Adam Penenberg’s article on the issues of peer-to-peer (P2P) file sharing look at how this technology affects the film industry and the similarities and differences to music downloads. Penenberg opens with a summary of how feature length films become available on the pirate market. He cites not only leaks within the industry, but also the use of work prints. Despite the great availability of feature films on the Internet, Penenberg is quick to note the differences between downloading a film and downloading a song that protects the film industry, in a sense. Citing a twenty-five percent loss in revenue for the film industry, Penenberg says that the file size of a film makes it harder to download. He says that depending on connection speed, the download of a film can take up to a day. However, some website get around this issue by cutting the movie up into small sections that will not take as long to download. Also, when a film is more widely shared, the faster it downloads, so the more popular films download at a quicker pace. Penenberg, next, moves the article into the issues of combating P2P file sharing. Penenberg says that the film industry could shut down servers and take downloaders to court like the music industry, but he notes that this is not very successful and new servers will be created when old ones are shut down. Penenberg advocates a move to control Internet distribution, calling it the future of the film industry. He advocates a control and good management of the Internet distribution of both film and TV. There is a call for movie downloads on iTunes similar to the music downloads. He says that the industry needs a closed P2P system and they also a strong plan in preventing piracy. Here, Penenberg looks at Kontiki software and the possibilities it creates both in an iTunes-like or subscription service as well as the advertising and promotional aspects. The use of this software is growing greatly, and Penenberg speculates about how other popular P2P websites for film downloading will follow this lead.
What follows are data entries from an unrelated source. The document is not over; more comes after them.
/-- A function of a finite nonzero operand (R159, R160). LOG2 of 1 is an exact 0, of which R159 and R160 give no sign: the model gives +0
(DESIGN CHOICE, log entry 128). -/
def Func.finite (fn : Func) (x : Half) (neg : Bool) (mant : Nat) (exp : Int) : Nat :=
  let v := fixOf neg mant exp
  match fn with
  | .exp2 =>
    match integerParity mant exp with
    | some _ =>
      let n : Int := if neg then -(fixOf false mant exp / fixOne) else fixOf false mant exp / fixOne
      fp32.write (.fin false 1 (if n > 1000 then 1000 else if n < -1000 then -1000 else n))
    | none => let r := fixExp2 v
              within fn x r.1 (r.2 - 220) 1 none
  | .log2 =>
    if neg then fp32.nanBits
    else
      let n := Nat.log2 mant
      let m : Int := fixOf false mant (-(n : Int))
      let r := fixDiv (fixLn m) fixLn2 + (exp + (n : Int)) * fixOne
      let e := exp + (n : Int)
      let small := e = -1 || e = 0 || (e = 1 && mant = 2 ^ n)
      if r = 0 then (if m = fixOne then fp32.zeroBits false else within fn x r (-220) 1 (some (-22)))
      else within fn x r (-220) 1 (if small then some (-22) else none)
  | .rcp =>
    let q : Int := ((2 ^ 200 / mant : Nat) : Int)
    within fn x (if neg then -q else q) (-exp - 200) 1 none
  | .rsqrt =>
    if neg then fp32.nanBits
    else
      let r := sqrtMant mant exp
      within fn x ((2 ^ 260 / r.1 : Nat) : Int) (-r.2 - 260) 1 none
  | .sqrt =>
    if neg then fp32.nanBits
    else
      let r := sqrtMant mant exp
      fp32.write (.fin false r.1 r.2)
  | .sinpi =>
    match integerParity mant exp with
    | some odd => fp32.zeroBits odd
    | none =>
      let r := reduce2 neg mant exp
      let y := fixSin (fixMul r fixPi)
      let near := r.natAbs < fixOne.natAbs / 1024 || (fixOne - (r.natAbs : Int)).natAbs < fixOne.natAbs / 1024
      within fn x y (-220) 2 (if near then some (-22) else none)
  | .cospi =>
    match integerParity mant exp with
    | some odd => if odd then oneBits + 2 ^ 31 else oneBits
    | none =>
      let r := reduce2 neg mant exp
      if r.natAbs * 2 = fixOne.natAbs then fp32.zeroBits false
      else
        let y := fixCos (fixMul r fixPi)
        let near := ((r.natAbs : Int) * 2 - fixOne).natAbs < fixOne.natAbs / 512
        within fn x y (-220) 2 (if near then some (-22) else none)
  | .tanh =>
    let small := v.natAbs < fixOne.natAbs / 8
    within fn x (fixTanh (if exp > 40 then (if neg then -200 * fixOne else 200 * fixOne) else v)) (-220) 2
      (if small then some (-24) else none)
  | .sigmoid =>
    let small := v.natAbs < fixOne.natAbs / 8
    within fn x (fixSigmoid (if exp > 40 then (if neg then -200 * fixOne else 200 * fixOne) else v)) (-220) 2
      (if small then some (-24) else none)
  | .silu =>
    let y := if exp > 40 then (if neg then 0 else v) else fixMul v (fixSigmoid v)
    if y = 0 then fp32.zeroBits neg else within fn x y (-220) 4 (some (-24))
  | .gelu =>
    let c1 : Int := 7978846 * fixOne / 10000000
    let c2 : Int := 44715 * fixOne / 1000000
    let y := if exp > 40 then (if neg then 0 else v)
      else fixMul v (fixOne + fixTanh (fixMul c1 (v + fixMul c2 (fixMul v (fixMul v v))))) / 2
    if y = 0 then fp32.zeroBits neg else within fn x y (-220) 4 (some (-24))

/-- A function of FP32 bits, with the special values of R160. -/
def Func.eval (fn : Func) (x : Half) : Half :=
  let one := oneBits
  BitVec.ofNat 32 <| match fp32.read x.toNat with
  | .nan => fp32.nanBits
  | .inf neg =>
    match fn with
    | .exp2 => if neg then 0 else fp32.infBits false
    | .log2 | .sqrt => if neg then fp32.nanBits else fp32.infBits false
    | .rcp => fp32.zeroBits neg
    | .rsqrt => if neg then fp32.nanBits else 0
    | .sinpi | .cospi => fp32.nanBits
    | .tanh => if neg then one + 2 ^ 31 else one
    | .sigmoid => if neg then 0 else one
    | .silu | .gelu => if neg then fp32.zeroBits true else fp32.infBits false
  | .fin neg mant exp =>
    if mant = 0 then
      match fn with
      | .exp2 | .cospi => one
      | .log2 => fp32.infBits true
      | .rcp | .rsqrt => fp32.infBits neg
      | .sqrt | .tanh | .sinpi | .silu | .gelu => fp32.zeroBits neg
      | .sigmoid => 0x3F000000
    else fn.finite x neg mant exp

end Sys2Proof.Machine
end

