-- ==== Sys2Proof/Machine/Ops.lean ====
section
/-!
DEFINITION. The operations that commands share: replies and their rings, the end of a command, the end of a shutdown, posts.
-/
namespace Sys2Proof.Machine
open Sys2Proof

/-! ## Packets (R277) -/

/-- OPC. -/
def pktOpc (ws : List Word) : Nat := bits (wordAt ws 0) 11 0
/-- PRIO. -/
def pktPrio (ws : List Word) : Nat := bits (wordAt ws 0) 15 12
/-- LEN. -/
def pktLen (ws : List Word) : Nat := bits (wordAt ws 0) 23 16
/-- TAG. -/
def pktTag (ws : List Word) : BitVec 32 := BitVec.ofNat 32 (bits (wordAt ws 0) 63 32)
/-- SEQ. -/
def pktSeq (ws : List Word) : BitVec 16 := BitVec.ofNat 16 (bits (wordAt ws 1) 15 0)
/-- FENCE_BEFORE. -/
def pktFence (ws : List Word) : Bool := bit (wordAt ws 1) 16
/-- NOTIFY. -/
def pktNotify (ws : List Word) : Bool := bit (wordAt ws 1) 17
/-- ORDERED_VISIBLE. -/
def pktOrdered (ws : List Word) : Bool := bit (wordAt ws 1) 18

/-- Commands that the Keeper serves in its rounds (R338). -/
def keeperBound (opc : Nat) : Bool :=
  [0x400, 0x401, 0x402, 0x403, 0x404, 0x500, 0x501, 0x502, 0x503, 0x601, 0x022, 0x700, 0x802].contains opc

/-- The packet at an index of a queue, if it is accepted and not yet replied. -/
def Mod.flight (m : Mod) (p : PktRef) : Option Flight := (m.queue p.q).flights.find? (fun f => f.ix == p.ix)

/-- A packet's record changed. -/
def Mod.updFlight (m : Mod) (p : PktRef) (f : Flight → Flight) : Mod :=
  m.updQueue p.q (fun q => { q with flights := q.flights.map (fun x => if x.ix == p.ix then f x else x) })

/-- The sector a queue belongs to (R270, R300); none for the management function. -/
def Mod.queueSector (m : Mod) (q : QRef) : Option SectorId :=
  match q with
  | .csq n => (m.cluster (n / 128)).sector
  | .mq _ => none
  | .remote => none

/-- The issuer of a queue's packets (R300); none where the cluster is unowned. -/
def Mod.issuer (m : Mod) (q : QRef) : Option Issuer :=
  match q with
  | .csq n => (m.cluster (n / 128)).sector.map Issuer.sector
  | .mq _ => some .mgmt
  | .remote => some .mgmt

/-- The number a reply's QUEUE field and QUEUE_DISABLE carry (R270, R280). -/
def queueNum : QRef → Nat
  | .csq n => n
  | .mq n => n
  | .remote => 0

/-! ## Replies (R280 to R282) -/

/-- The sector a queue's rings in device memory are decoded for (R171, R272, R404); the Keeper's own rings are decoded for
no sector. -/
def Mod.ringSector (m : Mod) (q : QRef) : Option SectorId :=
  match q with
  | .csq n => (m.cluster (n / 128)).sector
  | .mq n => Table.get none m.mqSector n.val
  | .remote => none

/-- The function a host queue is reached through, reachable or not (R272, R402). -/
def Mod.queueFn (m : Mod) (q : QRef) : Option (Nat × Nat) :=
  match q with
  | .csq n =>
    match (m.cluster (n / 128)).sector with
    | none => none
    | some s => if (m.sector s).attached then some ((m.sector s).hostPort, 1 + s.val) else none
  | .mq n => some (if n.val = 0 then 8 else if n.val ≤ 8 then n.val - 1 else Table.get 8 m.mqPath n.val, 0)
  | .remote => none

/-- The path a host ring of a queue is reached by: PCIe/CXL port and function; port 8 is the management endpoint (R272,
R402). None while the host cannot be reached, or its port carries no memory requests (R315). -/
def Mod.hostPath (m : Mod) (q : QRef) : Option (Nat × Nat) :=
  match m.queueFn q with
  | some (port, fn) => if (m.fn port fn).reachable && m.portCarries port then some (port, fn) else none
  | none => none

/-- A queue's rings are within reach: a device ring always is, a host ring while its function is (R281). -/
def Mod.ringReachable (m : Mod) (q : QRef) : Bool := !(m.queue q).host || (m.hostPath q).isSome
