-- ==== Sys2Proof/Machine/RegMap.lean ====
section
/-!
DEFINITION. The registers that hold a value of their own and do nothing else (R8): where they stand in the control blocks, which
bits a direct write sets, which a staged set sets (R46, R305), and what resets leave.
-/
namespace Sys2Proof.Machine
open Sys2Proof

/-- A register's RW bits under a direct write and under a staged set, its cold-reset value, and whether a warm reset keeps it. -/
structure RegDef where
  direct : Word
  staged : Word
  reset : Word
  kept : Bool
  deriving DecidableEq, Repr

/-- A word with bits [hi:lo] set. -/
def ones (hi lo : Nat) : Word := BitVec.ofNat 64 ((2 ^ (hi + 1 - lo) - 1) * 2 ^ lo)

/-- The registers of a memory controller (R182). -/
def ctlDef (o : Nat) : Option RegDef :=
  if 0x100 ≤ o && o < 0x180 then
    let k := ones 11 0 ||| ones 31 16 ||| ones 32 32
    some { direct := k, staged := k, reset := 0x400000, kept := true }
  else if 0x200 ≤ o && o < 0x400 then some { direct := ones 4 0, staged := ones 4 0, reset := 0, kept := true }
  else if o = 0x400 then some { direct := ones 15 0, staged := ones 15 0, reset := 0x40C0, kept := true }
  else none

/-- The registers of a shared-cache slice (R184, R197). -/
def shcDef (o : Nat) : Option RegDef :=
  if 0x100 ≤ o && o < 0x180 then some { direct := ones 15 0, staged := ones 15 0, reset := 0, kept := true }
  else if o = 0x200 then some { direct := ones 15 0, staged := 0, reset := 0x40C0, kept := true }
  else none

/-- The registers of a mesh router (R179, R197). -/
def rtrDef (o : Nat) : Option RegDef :=
  if o = 0 then some { direct := 1, staged := 0, reset := 1, kept := true }
  else if 0x100 ≤ o && o < 0x120 then some { direct := ones 15 0, staged := 0, reset := 0x40C0, kept := true }
  else none

/-- The registers of a die's TND_ block (R398). -/
def tndDef (td : Bool) (o : Nat) : Option RegDef :=
  if o = 0x20 then some { direct := ones 25 16 ||| ones 41 32, staged := 0, reset := 0x32000A0000, kept := true }
  else if o = 0x28 then some { direct := ones 23 0 ||| ones 25 25, staged := 0, reset := 0, kept := false }
  else if o = 0x30 then some { direct := ones 63 0, staged := 0, reset := 0, kept := false }
  else if o = 0x38 then some { direct := ones 55 0, staged := 0, reset := 0, kept := false }
  else if td && 0x40 ≤ o && o < 0x80 then some { direct := ones 15 0, staged := 0, reset := 1000, kept := true }
  else none

/-- The registers of an ED's die-control block (R239, R269). Node IDs and floors change through staged sets too. -/
def edgDef (o : Nat) : Option RegDef :=
  if o = 0 then some { direct := ones 24 0, staged := ones 24 0, reset := 0, kept := true }
  else if o = 8 then some { direct := ones 9 0 ||| ones 25 16 ||| ones 47 32, staged := 0, reset := 0x1400FA03FF, kept := true }
  else if 0x100 ≤ o && o < 0x180 then some { direct := ones 16 0, staged := 0, reset := 0, kept := false }
  else if 0x200 ≤ o && o < 0x280 then some { direct := ones 11 0, staged := ones 11 0, reset := 0, kept := true }
  else if 0x300 ≤ o && o < 0x380 then some { direct := ones 9 0 ||| ones 26 16, staged := 0, reset := 0, kept := false }
  else none

/-- The registers of a fabric port (R238); ENABLE, RESET and RETRAIN are commands of their own. -/
def fabDef (o : Nat) : Option RegDef :=
  match o with
  | 0 => some { direct := ones 15 1, staged := 0, reset := 0xC8C, kept := false }
  | 0x18 => some { direct := ones 63 0, staged := 0, reset := 0x1000010_00040000, kept := true }
  | 0x100 => some { direct := ones 39 0, staged := 0, reset := 0x4B57, kept := true }
  | 0x108 | 0x110 => some { direct := ones 47 0, staged := 0, reset := 0, kept := true }
  | 0x118 | 0x120 | 0x128 | 0x130 => some { direct := ones 63 0, staged := 0, reset := 0, kept := true }
  | _ => none

/-- The registers of a PCIe/CXL port (R316). -/
def pcieDef (o : Nat) : Option RegDef :=
  if o = 0 then some { direct := ones 5 0 ||| ones 31 16, staged := ones 12 8, reset := 0x1F0C, kept := true }
  else if o = 0x18 then some { direct := 0, staged := ones 63 30, reset := 0, kept := true }
  else if 0x100 ≤ o && o < 0x180 then some { direct := ones 20 16, staged := 0, reset := 0x1E0000, kept := true }
  else none

/-- The registers of the KD (R355, R379, R399, R421). -/
def kdDef (o : Nat) : Option RegDef :=
  if 0x30800 ≤ o && o < 0x30880 then some { direct := ones 31 8, staged := 0, reset := 0x80100000, kept := true }
  else if o = 0x60000 then some { direct := ones 13 8 ||| ones 20 16, staged := 0, reset := 0x160600, kept := true }
  else if o = 0x60010 then some { direct := ones 39 0, staged := 0, reset := 0x1400000000, kept := true }
  else if o = 0x60018 then some { direct := ones 23 0, staged := 0, reset := 0x5F0064, kept := true }
  else if o = 0x60020 then
    some { direct := 0, staged := ones 16 0 ||| ones 36 24 ||| ones 44 40, reset := 0x21B40000000, kept := true }
  else if o = 0x60028 then some { direct := 0, staged := ones 31 0, reset := 0, kept := true }
  else if 0x60100 ≤ o && o < 0x60200 then
    some { direct := 0x1F1F1F1F1F1F1F1F, staged := 0, reset := 0x1B1B1B1B1B1B1B1B, kept := false }
  else if 0x60300 ≤ o && o < 0x60320 then some { direct := ones 3 0, staged := 0, reset := 12, kept := true }
  else if o = 0x70008 then some { direct := ones 5 0, staged := 0, reset := 16, kept := true }
  else if 0x80000 ≤ o && o < 0x82000 && o % 0x80 = 0x40 then
    let fixed := (o - 0x80000) / 0x80 ≤ 8
    some { direct := (if fixed then 0 else ones 1 0) ||| ones 36 8 ||| ones 47 40, staged := 0,
           reset := (if fixed then 1 else 0) + 0x5A0000000000, kept := true }
  else if o = 0x84000 then some { direct := ones 6 5 ||| ones 55 40, staged := 0, reset := 0x2580000000000, kept := true }
  else if o = 0x84010 then some { direct := 0, staged := ones 1 0, reset := 0, kept := false }
  else if o = 0x84018 then some { direct := 0, staged := ones 15 0, reset := 0, kept := true }
  else if o = 0x85000 then some { direct := ones 1 0, staged := 0, reset := 1, kept := true }
  else if 0x85100 ≤ o && o < 0x85300 then some { direct := ones 58 0, staged := 0, reset := 0, kept := true }
  else if 0x85400 ≤ o && o < 0x85480 then some { direct := ones 48 0, staged := 0, reset := 0, kept := true }
  else none

/-- The registers of the guest site (R456). -/
def guestDef (o : Nat) : Option RegDef :=
  if o = 0x30008 then some { direct := ones 1 0 ||| ones 16 12, staged := ones 8 4, reset := 0x1D1F0, kept := true }
  else if 0x30010 ≤ o && o < 0x30070 then some { direct := ones 63 0, staged := 0, reset := 0, kept := true }
  else none

/-- The routing tables of an ED (R241): 29 bits, through staged sets alone. -/
def routeDef : RegDef := { direct := 0, staged := ones 28 0, reset := 0, kept := true }

/-- A site is the guest's on this part (R5, R26). -/
def Mod.guestAt (m : Mod) (site : Nat) : Bool := m.part.guestSite && site == 18

/-- The register at an offset of a site's control block, if one of these stands there (R26). -/
def Mod.regDef (m : Mod) (site off : Nat) : Option RegDef :=
  if off % 8 ≠ 0 || site ≥ 25 then none
  else if 0x20000 ≤ off && off < 0x30000 then tndDef (siteTd site).isSome (off - 0x20000)
  else if m.guestAt site then guestDef off
  else if 0x3100000 ≤ off && off < 0x3110000 then rtrDef (off - 0x3100000)
  else if (siteMd site).isSome && 0x2000000 ≤ off && off < 0x2400000 then ctlDef (off % 0x100000)
  else if (sitePd site).isSome && 0x2400000 ≤ off && off < 0x2800000 then ctlDef (off % 0x100000)
  else if (siteMd site).isSome && 0x3000000 ≤ off && off < 0x3100000 then shcDef (off - 0x3000000)
  else if (siteEd site).isSome then
    if off < 0x10000 then edgDef off
    else if 0x4000000 ≤ off && off < 0x4800000 then fabDef (off % 0x100000)
    else if 0x4800000 ≤ off && off < 0x4A00000 then pcieDef (off % 0x100000)
    else if 0x5000000 ≤ off && off < 0x5010000 then some routeDef
    else none
  else if site = kdSite then kdDef off
  else none

/-- A register's value: the routing tables are one for the four EDs (R241). -/
def Mod.rawReg (m : Mod) (site off : Nat) (d : RegDef) : Word :=
  if (siteEd site).isSome && 0x5000000 ≤ off && off < 0x5010000 then
    let i := (off - 0x5000000) / 8
    if i < 4096 then Table.get 0 m.groupRoute i else Table.get 0 m.memberRoute (i - 4096)
  else m.reg site off d.reset

/-- A way newly taken from a sector takes no lines until its dirty lines are written back (R184). -/
def Mod.waysChanged (m : Mod) (site : Nat) (old new : Word) : Mod :=
  match siteMd site with
  | some md =>
    let x := m.slice md
    m.setSlice md { x with cleaning := x.cleaning ||| BitVec.ofNat 16 (old &&& ~~~new).toNat }
  | none => m

/-- The controller and the sector of a MEM_REG (R182). -/
def memRegAt (site off : Nat) : Option (Nat × Nat) :=
  let o := off % 0x100000
  if 0x100 ≤ o && o < 0x180 then
    if 0x2000000 ≤ off && off < 0x2400000 then (siteMd site).map (fun md => (4 * md + (off - 0x2000000) / 0x100000, (o - 0x100) / 8))
    else if 0x2400000 ≤ off && off < 0x2800000 then
      (sitePd site).map (fun p => (80 + 4 * p + (off - 0x2400000) / 0x100000, (o - 0x100) / 8))
    else none
  else none

/-- A register that requests at a home may wait on: a bucket's or a sector's ways (R180, R184, R385). -/
def waitedOn (site off : Nat) : Bool := (memRegAt site off).isSome || (0x3000100 ≤ off && off < 0x3000180)

/-- A change of RATE or BURST leaves the bucket's content as it is, capped at its new depth (R180). -/
def Mod.keepBucket (m : Mod) (site off : Nat) (old : Mod) : Mod :=
  match memRegAt site off with
  | some (k, s) => m.setBucket k s (min (old.bucket k s) (m.bucketDepth k s))
  | none => m

/-- A register's bits written: those of a mask take the value's. -/
def Mod.writeBits (m : Mod) (site off : Nat) (d : RegDef) (mask value : Word) : Mod :=
  let old := m.rawReg site off d
  let new := maskedWrite old mask value
  if (siteEd site).isSome && 0x5000000 ≤ off && off < 0x5010000 then
    let i := (off - 0x5000000) / 8
    if i < 4096 then { m with groupRoute := Table.set 0 m.groupRoute i new }
    else { m with memberRoute := Table.set 0 m.memberRoute (i - 4096) new }
  else
    let m := (m.setReg site off d.reset new).keepBucket site off m
    if 0x3000100 ≤ off && off < 0x3000180 then m.waysChanged site old new else m

end Sys2Proof.Machine
end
The article is short, but gives a very interesting comparison of the music and film industries and a common problem that technology brought. Penenberg shows different approaches to how to solve illegal downloads and piracy, noting the difficulty of the task but giving examples of viable solutions. It is a very informative article and it provides an idea of how the film industry might develop.


belongs to When Two Industires Collide project
tagged Copyright Film_Industry Music_Industry P2P by slstein ...on 17-MAR-06
"MGM v. Grokster and Pending Legislation: What's at Stake for Peer-to- Peer Networks and Copyright Law." The Licensing journal [1040-4023] 25.6 (2005). 1-.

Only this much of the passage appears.